### ASSIGNMENT
From the listing below, work out how many lines contain "namespace". Reply with that number only.
---------- EXERCISE INPUT
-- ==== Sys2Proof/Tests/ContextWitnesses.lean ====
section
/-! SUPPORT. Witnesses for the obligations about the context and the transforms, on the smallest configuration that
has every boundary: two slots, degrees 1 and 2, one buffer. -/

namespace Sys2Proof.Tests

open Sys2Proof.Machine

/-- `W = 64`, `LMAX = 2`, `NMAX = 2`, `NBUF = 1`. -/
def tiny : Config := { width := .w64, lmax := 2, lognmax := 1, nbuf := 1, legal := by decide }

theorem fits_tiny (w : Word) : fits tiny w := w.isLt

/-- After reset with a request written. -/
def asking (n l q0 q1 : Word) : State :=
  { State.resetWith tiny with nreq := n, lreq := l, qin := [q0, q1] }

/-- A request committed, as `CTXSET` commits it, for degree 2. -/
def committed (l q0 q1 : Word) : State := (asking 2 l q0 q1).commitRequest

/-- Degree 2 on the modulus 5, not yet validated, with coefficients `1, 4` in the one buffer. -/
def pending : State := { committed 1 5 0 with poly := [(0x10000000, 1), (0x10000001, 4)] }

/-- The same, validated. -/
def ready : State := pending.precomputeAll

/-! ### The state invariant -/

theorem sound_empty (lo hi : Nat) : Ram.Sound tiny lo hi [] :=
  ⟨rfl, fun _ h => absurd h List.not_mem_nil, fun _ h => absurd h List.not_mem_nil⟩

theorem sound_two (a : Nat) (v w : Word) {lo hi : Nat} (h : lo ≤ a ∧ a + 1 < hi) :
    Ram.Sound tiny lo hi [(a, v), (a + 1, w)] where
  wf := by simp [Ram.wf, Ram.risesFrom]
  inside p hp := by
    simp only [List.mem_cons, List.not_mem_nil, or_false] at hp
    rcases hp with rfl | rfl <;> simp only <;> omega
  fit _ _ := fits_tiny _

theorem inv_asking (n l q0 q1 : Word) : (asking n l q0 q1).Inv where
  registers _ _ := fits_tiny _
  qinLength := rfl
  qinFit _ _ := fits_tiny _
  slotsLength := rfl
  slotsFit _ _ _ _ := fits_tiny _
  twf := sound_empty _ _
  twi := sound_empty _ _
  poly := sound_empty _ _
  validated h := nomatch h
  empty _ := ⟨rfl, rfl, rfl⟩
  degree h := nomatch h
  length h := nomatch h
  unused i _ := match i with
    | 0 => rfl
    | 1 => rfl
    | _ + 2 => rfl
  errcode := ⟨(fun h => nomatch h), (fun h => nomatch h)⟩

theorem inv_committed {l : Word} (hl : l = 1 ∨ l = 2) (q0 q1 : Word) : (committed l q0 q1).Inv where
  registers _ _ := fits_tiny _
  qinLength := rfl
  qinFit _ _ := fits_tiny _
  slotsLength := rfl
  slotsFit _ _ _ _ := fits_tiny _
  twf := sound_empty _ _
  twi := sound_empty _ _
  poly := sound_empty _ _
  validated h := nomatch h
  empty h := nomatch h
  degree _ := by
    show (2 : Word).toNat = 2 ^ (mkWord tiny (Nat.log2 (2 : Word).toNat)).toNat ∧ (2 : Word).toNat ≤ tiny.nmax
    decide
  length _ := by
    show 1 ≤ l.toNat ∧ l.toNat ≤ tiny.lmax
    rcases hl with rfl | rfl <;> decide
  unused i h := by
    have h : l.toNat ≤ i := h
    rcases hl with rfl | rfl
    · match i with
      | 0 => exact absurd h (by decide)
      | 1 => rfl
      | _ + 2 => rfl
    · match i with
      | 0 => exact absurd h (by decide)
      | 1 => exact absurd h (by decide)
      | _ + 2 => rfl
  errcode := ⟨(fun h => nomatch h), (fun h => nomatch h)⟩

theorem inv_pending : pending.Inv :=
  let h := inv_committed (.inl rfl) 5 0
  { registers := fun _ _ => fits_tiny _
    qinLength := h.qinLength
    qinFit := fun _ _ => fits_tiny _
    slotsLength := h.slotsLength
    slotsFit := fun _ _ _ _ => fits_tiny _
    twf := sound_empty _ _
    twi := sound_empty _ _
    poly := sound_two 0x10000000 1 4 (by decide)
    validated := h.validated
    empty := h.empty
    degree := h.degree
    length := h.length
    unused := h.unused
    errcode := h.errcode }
--------------------
---------- EXERCISE INPUT
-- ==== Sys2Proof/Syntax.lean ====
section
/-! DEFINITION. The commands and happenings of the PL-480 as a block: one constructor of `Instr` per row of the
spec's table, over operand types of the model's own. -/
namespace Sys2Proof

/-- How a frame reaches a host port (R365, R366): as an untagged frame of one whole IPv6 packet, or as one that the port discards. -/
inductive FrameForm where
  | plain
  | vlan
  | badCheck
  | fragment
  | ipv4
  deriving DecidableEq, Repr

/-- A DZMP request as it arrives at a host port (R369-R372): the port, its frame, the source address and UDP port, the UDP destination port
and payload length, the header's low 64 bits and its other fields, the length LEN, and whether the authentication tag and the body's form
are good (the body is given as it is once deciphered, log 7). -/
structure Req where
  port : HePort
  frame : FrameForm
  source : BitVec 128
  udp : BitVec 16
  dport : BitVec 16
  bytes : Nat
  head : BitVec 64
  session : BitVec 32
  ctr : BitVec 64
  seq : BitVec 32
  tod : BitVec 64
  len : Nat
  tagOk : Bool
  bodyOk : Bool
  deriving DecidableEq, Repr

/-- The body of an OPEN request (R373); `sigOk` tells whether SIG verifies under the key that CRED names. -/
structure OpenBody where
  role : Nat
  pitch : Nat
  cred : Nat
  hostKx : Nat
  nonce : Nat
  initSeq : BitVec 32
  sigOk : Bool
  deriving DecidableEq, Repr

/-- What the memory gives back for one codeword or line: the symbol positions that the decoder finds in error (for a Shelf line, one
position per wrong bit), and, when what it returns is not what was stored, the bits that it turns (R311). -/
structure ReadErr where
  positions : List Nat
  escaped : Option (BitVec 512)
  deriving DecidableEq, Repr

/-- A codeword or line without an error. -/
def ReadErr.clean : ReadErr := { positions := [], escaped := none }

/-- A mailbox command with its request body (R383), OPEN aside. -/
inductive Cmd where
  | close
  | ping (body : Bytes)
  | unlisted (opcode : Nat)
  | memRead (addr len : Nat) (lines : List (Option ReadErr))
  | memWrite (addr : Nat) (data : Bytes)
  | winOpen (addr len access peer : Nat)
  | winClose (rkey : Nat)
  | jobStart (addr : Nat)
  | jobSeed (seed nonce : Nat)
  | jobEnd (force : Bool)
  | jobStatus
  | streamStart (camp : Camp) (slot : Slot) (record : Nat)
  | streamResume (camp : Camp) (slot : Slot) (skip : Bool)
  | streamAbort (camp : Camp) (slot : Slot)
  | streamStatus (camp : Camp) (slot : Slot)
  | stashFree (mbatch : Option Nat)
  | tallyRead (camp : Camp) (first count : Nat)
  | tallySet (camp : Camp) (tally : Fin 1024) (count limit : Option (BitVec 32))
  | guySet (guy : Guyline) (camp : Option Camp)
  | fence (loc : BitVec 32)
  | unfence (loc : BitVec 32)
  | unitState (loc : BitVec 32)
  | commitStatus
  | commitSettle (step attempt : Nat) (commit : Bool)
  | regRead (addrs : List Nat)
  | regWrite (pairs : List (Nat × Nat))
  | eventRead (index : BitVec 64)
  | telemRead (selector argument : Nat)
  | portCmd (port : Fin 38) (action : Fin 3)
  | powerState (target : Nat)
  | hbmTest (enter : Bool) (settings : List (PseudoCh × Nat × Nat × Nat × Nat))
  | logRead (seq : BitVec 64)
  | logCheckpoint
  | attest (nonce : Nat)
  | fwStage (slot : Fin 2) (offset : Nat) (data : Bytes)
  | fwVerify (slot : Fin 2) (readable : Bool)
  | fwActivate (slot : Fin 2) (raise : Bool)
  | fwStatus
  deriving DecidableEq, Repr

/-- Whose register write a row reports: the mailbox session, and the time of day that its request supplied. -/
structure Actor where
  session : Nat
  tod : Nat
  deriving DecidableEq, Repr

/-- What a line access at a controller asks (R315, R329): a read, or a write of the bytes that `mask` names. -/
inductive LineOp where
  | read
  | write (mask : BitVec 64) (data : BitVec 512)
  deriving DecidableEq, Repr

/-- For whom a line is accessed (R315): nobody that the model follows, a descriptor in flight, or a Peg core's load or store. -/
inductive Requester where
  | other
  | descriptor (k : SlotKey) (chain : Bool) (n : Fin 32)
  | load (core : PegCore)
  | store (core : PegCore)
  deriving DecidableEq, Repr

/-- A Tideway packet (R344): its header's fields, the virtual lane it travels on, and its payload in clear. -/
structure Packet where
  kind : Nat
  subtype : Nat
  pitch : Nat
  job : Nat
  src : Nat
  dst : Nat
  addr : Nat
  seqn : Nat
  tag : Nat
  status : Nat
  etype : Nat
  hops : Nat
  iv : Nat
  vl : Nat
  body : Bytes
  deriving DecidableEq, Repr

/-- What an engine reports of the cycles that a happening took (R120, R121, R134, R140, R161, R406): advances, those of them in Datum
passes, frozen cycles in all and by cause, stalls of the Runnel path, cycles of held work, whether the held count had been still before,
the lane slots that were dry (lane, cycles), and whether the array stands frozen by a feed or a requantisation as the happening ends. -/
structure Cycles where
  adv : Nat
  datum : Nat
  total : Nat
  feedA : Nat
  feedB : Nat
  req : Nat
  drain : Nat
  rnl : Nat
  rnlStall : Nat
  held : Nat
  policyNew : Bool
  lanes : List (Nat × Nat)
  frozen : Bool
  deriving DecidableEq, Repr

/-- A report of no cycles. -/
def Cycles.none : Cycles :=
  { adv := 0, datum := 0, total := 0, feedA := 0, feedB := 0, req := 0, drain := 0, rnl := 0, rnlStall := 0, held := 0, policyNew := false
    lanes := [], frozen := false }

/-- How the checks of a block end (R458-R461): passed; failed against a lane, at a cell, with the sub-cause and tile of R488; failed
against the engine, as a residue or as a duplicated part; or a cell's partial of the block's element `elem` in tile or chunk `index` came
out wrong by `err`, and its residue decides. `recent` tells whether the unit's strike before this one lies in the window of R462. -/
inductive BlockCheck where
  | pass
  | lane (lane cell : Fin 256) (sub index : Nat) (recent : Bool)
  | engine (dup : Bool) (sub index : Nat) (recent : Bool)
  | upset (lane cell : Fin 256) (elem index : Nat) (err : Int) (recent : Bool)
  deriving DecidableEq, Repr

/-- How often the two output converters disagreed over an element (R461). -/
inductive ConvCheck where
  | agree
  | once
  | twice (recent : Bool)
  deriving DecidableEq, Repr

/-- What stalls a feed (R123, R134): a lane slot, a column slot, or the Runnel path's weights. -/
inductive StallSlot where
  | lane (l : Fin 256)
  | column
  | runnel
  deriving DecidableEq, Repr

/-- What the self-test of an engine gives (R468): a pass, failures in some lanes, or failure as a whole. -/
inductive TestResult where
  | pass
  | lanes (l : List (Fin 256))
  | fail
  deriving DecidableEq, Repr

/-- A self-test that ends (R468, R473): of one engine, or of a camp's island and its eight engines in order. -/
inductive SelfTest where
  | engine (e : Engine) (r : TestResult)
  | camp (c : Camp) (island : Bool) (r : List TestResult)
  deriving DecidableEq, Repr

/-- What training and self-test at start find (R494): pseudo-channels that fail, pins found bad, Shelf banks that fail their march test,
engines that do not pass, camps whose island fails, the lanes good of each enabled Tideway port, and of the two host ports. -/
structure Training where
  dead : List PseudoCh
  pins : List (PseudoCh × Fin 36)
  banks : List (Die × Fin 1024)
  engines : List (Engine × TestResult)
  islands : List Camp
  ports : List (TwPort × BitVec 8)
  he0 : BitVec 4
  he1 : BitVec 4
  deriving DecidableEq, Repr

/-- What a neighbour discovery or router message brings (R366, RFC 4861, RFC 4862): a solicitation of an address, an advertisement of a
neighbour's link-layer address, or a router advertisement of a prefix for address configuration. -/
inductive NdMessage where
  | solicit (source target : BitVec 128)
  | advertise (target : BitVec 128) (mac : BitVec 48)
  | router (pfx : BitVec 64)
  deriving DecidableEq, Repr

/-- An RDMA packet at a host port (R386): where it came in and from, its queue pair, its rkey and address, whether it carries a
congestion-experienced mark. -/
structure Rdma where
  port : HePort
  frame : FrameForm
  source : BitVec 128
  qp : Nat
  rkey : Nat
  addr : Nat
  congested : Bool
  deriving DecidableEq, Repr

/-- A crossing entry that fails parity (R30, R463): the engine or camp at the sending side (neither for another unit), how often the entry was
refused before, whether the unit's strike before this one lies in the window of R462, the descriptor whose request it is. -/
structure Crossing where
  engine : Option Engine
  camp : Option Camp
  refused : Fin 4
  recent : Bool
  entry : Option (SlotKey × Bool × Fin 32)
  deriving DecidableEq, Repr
--------------------
---------- EXERCISE INPUT
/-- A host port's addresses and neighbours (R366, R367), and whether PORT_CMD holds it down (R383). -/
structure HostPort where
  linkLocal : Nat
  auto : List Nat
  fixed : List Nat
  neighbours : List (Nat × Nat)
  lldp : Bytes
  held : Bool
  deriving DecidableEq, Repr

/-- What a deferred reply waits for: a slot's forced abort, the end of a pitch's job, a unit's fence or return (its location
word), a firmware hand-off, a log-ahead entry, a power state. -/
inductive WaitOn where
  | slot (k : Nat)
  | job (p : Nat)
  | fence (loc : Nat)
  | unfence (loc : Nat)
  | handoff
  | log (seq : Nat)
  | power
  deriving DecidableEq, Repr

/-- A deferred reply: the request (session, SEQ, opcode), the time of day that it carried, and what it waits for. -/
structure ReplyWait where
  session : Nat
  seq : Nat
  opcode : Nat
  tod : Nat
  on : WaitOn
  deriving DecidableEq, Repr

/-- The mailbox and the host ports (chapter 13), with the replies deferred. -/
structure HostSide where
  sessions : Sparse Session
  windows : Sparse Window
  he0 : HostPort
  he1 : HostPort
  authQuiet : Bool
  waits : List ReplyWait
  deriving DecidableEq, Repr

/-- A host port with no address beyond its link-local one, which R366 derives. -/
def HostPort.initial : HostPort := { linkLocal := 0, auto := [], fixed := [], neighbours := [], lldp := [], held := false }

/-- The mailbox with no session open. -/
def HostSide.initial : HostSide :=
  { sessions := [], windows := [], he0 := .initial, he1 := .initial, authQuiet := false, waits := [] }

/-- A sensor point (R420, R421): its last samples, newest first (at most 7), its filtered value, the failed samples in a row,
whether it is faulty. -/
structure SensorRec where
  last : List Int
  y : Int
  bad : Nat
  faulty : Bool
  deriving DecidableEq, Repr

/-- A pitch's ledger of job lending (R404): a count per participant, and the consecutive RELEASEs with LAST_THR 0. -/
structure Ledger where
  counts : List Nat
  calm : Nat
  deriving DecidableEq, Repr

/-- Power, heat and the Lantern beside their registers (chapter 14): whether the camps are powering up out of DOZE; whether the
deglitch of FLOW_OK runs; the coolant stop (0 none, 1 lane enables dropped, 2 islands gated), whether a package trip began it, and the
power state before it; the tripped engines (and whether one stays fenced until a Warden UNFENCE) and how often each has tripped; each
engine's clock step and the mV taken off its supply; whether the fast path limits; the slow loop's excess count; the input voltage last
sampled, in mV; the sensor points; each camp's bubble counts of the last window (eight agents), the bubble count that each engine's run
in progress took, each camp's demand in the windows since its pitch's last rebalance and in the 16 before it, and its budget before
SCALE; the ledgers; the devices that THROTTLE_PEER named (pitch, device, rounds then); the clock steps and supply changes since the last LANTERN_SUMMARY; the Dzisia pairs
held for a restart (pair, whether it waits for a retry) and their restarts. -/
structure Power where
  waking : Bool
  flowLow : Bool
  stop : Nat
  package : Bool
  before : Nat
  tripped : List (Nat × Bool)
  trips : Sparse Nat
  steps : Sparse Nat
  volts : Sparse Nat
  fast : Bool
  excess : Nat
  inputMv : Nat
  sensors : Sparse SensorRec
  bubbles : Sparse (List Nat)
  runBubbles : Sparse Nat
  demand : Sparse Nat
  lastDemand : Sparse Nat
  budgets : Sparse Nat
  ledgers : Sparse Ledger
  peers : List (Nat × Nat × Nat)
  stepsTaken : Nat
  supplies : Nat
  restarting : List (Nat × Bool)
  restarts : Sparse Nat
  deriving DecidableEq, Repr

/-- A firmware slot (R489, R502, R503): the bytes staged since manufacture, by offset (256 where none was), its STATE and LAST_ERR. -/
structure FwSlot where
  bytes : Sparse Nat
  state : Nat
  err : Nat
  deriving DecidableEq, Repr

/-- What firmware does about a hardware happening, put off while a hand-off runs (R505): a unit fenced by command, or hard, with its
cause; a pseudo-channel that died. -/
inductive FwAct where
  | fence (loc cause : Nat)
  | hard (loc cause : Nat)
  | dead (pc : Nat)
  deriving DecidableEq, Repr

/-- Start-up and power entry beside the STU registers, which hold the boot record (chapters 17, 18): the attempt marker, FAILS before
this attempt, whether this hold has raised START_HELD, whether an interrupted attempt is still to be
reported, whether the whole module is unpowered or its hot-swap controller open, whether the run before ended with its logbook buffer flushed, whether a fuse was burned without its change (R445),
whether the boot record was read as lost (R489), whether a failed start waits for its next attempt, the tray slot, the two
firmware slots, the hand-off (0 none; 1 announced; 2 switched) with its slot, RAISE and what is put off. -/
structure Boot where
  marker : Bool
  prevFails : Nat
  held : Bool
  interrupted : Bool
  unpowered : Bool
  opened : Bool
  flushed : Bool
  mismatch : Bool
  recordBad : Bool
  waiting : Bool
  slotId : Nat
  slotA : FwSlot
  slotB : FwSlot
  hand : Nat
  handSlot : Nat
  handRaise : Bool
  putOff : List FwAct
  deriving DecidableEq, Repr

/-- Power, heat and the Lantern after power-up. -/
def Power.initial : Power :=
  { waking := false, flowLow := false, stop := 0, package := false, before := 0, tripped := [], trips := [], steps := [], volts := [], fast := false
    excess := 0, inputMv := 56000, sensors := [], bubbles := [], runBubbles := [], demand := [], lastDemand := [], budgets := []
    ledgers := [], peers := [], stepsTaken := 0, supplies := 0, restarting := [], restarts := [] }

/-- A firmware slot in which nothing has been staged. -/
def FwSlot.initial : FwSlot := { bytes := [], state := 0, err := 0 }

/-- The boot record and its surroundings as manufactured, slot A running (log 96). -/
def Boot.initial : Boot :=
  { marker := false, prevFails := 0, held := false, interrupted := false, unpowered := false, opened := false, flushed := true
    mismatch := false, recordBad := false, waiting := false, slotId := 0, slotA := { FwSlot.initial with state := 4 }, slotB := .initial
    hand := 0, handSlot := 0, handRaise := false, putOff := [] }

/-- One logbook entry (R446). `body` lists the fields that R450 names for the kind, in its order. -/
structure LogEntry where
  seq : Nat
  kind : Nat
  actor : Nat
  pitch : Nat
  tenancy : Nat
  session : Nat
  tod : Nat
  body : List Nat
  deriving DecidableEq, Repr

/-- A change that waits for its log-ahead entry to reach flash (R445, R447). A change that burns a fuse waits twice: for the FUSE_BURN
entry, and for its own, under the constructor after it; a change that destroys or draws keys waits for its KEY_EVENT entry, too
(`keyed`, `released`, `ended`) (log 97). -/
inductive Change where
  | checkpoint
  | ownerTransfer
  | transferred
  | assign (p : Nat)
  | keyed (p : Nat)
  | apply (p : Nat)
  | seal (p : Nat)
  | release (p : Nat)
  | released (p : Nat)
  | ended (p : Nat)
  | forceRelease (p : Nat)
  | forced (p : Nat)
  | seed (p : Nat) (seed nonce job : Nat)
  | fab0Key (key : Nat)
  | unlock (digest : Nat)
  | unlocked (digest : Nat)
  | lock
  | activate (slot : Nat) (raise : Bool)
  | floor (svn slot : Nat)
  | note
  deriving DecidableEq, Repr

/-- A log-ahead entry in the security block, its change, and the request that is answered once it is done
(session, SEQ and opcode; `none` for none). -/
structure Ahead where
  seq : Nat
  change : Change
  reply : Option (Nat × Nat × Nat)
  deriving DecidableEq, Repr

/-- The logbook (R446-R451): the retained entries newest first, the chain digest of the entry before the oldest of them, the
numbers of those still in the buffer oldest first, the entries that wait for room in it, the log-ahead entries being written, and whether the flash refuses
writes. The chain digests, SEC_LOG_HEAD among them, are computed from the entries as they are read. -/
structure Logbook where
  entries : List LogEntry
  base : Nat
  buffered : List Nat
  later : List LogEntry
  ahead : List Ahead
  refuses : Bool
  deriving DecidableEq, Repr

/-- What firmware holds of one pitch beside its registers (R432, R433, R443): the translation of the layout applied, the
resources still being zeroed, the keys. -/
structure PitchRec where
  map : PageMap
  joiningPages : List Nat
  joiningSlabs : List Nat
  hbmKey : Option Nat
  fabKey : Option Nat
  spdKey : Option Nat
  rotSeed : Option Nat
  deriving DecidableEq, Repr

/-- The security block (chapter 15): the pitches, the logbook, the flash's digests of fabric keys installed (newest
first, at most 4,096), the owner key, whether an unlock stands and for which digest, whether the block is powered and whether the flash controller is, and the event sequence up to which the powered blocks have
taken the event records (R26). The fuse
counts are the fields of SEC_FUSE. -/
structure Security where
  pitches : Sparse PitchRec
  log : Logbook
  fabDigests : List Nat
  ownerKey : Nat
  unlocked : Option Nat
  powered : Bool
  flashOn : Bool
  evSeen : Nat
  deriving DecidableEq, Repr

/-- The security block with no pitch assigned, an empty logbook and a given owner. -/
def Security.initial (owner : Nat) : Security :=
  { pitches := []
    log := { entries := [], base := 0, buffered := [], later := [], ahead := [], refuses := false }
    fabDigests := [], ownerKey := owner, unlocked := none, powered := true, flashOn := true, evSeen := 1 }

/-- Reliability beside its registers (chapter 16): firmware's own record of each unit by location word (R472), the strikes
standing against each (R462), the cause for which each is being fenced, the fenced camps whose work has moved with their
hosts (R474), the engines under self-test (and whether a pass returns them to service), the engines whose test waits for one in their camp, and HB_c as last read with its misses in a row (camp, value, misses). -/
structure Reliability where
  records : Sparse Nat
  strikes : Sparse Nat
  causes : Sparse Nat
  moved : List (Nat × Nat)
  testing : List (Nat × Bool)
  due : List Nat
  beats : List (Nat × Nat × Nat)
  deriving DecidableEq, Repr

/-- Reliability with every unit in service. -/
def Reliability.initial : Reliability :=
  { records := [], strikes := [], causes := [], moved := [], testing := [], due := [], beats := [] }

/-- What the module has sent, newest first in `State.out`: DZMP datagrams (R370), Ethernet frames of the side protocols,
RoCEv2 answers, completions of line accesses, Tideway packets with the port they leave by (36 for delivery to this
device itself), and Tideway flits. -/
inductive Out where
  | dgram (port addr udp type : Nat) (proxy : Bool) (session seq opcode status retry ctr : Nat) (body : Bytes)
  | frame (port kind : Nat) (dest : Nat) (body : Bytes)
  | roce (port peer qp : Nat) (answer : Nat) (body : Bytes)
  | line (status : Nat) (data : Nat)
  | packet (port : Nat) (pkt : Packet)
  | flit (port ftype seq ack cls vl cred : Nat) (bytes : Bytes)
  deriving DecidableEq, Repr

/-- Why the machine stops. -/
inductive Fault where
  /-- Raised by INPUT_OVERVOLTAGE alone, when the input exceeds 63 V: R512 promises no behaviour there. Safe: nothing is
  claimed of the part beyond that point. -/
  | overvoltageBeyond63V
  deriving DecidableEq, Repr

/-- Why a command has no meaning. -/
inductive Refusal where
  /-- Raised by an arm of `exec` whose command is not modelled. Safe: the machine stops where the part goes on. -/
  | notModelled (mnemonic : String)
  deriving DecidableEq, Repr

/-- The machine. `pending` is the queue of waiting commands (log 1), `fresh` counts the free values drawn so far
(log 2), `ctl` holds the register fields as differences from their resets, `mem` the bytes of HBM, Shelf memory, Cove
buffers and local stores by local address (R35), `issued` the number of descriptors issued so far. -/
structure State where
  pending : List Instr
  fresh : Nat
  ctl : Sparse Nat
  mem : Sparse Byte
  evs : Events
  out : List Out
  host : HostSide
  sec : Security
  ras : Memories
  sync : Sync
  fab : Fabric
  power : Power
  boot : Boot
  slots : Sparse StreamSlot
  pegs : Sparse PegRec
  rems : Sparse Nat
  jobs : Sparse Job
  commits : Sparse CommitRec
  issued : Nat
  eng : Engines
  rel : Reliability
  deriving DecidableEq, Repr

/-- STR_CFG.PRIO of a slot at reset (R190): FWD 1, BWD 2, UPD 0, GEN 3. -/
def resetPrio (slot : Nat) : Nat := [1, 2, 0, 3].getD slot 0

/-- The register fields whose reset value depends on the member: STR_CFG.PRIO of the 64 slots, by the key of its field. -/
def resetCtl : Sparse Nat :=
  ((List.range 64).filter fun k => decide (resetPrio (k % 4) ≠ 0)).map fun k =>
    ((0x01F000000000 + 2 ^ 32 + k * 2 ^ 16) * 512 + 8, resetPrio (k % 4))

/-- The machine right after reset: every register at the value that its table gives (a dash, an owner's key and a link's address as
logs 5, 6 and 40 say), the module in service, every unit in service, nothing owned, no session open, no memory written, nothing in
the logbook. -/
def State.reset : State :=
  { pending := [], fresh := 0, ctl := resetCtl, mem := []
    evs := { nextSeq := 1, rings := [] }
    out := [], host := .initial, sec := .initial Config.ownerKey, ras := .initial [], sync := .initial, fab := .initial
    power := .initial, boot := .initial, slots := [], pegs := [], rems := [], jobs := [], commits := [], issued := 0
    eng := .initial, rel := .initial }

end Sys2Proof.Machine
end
--------------------
### EXERCISE RESPONSE
2